EXERCISE DIRECTIONS :: Copy the records below word for word. Stop after the line that contains "open Sys2Proof Sys2Proof.Machine".

RECORD EXCERPTS ::
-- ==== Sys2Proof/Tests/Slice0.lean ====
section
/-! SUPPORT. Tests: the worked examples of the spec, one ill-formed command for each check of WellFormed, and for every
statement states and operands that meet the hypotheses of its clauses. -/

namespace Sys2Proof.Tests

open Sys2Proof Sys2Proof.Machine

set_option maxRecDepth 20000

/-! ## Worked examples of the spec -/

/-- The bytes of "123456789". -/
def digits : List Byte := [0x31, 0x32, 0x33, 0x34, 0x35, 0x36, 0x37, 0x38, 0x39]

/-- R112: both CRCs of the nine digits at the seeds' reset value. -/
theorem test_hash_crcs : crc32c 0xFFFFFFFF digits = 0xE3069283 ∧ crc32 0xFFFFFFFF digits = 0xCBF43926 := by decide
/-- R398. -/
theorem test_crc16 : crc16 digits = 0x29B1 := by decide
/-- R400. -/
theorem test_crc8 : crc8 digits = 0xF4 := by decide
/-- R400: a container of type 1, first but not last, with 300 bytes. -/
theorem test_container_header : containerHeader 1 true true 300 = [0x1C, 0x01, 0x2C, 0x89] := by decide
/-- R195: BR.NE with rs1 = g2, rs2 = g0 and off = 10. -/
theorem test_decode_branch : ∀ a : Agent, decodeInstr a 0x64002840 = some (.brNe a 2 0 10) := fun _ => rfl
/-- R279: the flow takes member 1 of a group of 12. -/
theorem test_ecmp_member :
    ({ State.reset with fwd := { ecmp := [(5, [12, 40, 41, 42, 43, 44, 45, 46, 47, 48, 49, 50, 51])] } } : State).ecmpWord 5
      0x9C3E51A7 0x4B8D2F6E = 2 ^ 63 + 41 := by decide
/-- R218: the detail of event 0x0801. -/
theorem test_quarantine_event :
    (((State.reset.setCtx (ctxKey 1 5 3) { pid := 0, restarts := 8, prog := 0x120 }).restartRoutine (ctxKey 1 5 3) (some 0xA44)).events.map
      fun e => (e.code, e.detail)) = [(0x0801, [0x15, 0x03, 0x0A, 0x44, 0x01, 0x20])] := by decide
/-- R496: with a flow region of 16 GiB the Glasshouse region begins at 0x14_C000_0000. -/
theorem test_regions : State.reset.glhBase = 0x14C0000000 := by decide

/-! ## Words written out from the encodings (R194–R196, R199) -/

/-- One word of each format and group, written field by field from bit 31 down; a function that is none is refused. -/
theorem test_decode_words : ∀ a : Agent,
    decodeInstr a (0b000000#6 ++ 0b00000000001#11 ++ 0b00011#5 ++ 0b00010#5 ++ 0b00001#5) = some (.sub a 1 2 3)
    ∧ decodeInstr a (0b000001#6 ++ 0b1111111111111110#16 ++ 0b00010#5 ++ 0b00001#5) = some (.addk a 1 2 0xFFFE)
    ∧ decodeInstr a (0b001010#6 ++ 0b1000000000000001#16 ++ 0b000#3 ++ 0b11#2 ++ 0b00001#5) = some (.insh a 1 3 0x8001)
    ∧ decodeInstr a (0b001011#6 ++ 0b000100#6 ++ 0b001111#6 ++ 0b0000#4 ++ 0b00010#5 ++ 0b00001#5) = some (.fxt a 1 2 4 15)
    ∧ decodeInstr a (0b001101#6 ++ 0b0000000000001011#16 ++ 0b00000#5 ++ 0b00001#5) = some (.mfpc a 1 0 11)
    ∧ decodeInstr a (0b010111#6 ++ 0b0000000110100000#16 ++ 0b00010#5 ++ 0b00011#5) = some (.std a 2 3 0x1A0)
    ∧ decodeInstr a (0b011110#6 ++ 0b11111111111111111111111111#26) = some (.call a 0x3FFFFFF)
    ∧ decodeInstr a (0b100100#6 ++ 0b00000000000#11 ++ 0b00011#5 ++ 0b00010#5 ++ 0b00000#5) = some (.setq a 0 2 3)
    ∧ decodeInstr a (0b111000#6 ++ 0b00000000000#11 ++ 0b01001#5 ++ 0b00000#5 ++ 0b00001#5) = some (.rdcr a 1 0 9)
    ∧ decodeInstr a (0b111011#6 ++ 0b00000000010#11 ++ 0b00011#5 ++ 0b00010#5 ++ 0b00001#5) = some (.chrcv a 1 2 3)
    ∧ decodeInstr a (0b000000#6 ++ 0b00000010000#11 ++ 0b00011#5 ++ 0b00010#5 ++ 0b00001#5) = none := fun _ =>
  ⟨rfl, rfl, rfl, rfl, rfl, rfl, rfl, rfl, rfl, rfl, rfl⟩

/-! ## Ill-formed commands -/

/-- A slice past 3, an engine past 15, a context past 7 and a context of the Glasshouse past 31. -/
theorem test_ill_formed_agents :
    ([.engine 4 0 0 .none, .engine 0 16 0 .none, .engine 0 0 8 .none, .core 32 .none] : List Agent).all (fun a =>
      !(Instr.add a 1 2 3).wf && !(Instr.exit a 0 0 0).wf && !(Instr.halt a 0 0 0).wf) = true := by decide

SOLVED EXERCISE ::
-- ==== Sys2Proof/Tests/Slice0.lean ====
section
/-! SUPPORT. Tests: the worked examples of the spec, one ill-formed command for each check of WellFormed, and for every
statement states and operands that meet the hypotheses of its clauses. -/

namespace Sys2Proof.Tests

open Sys2Proof Sys2Proof.Machine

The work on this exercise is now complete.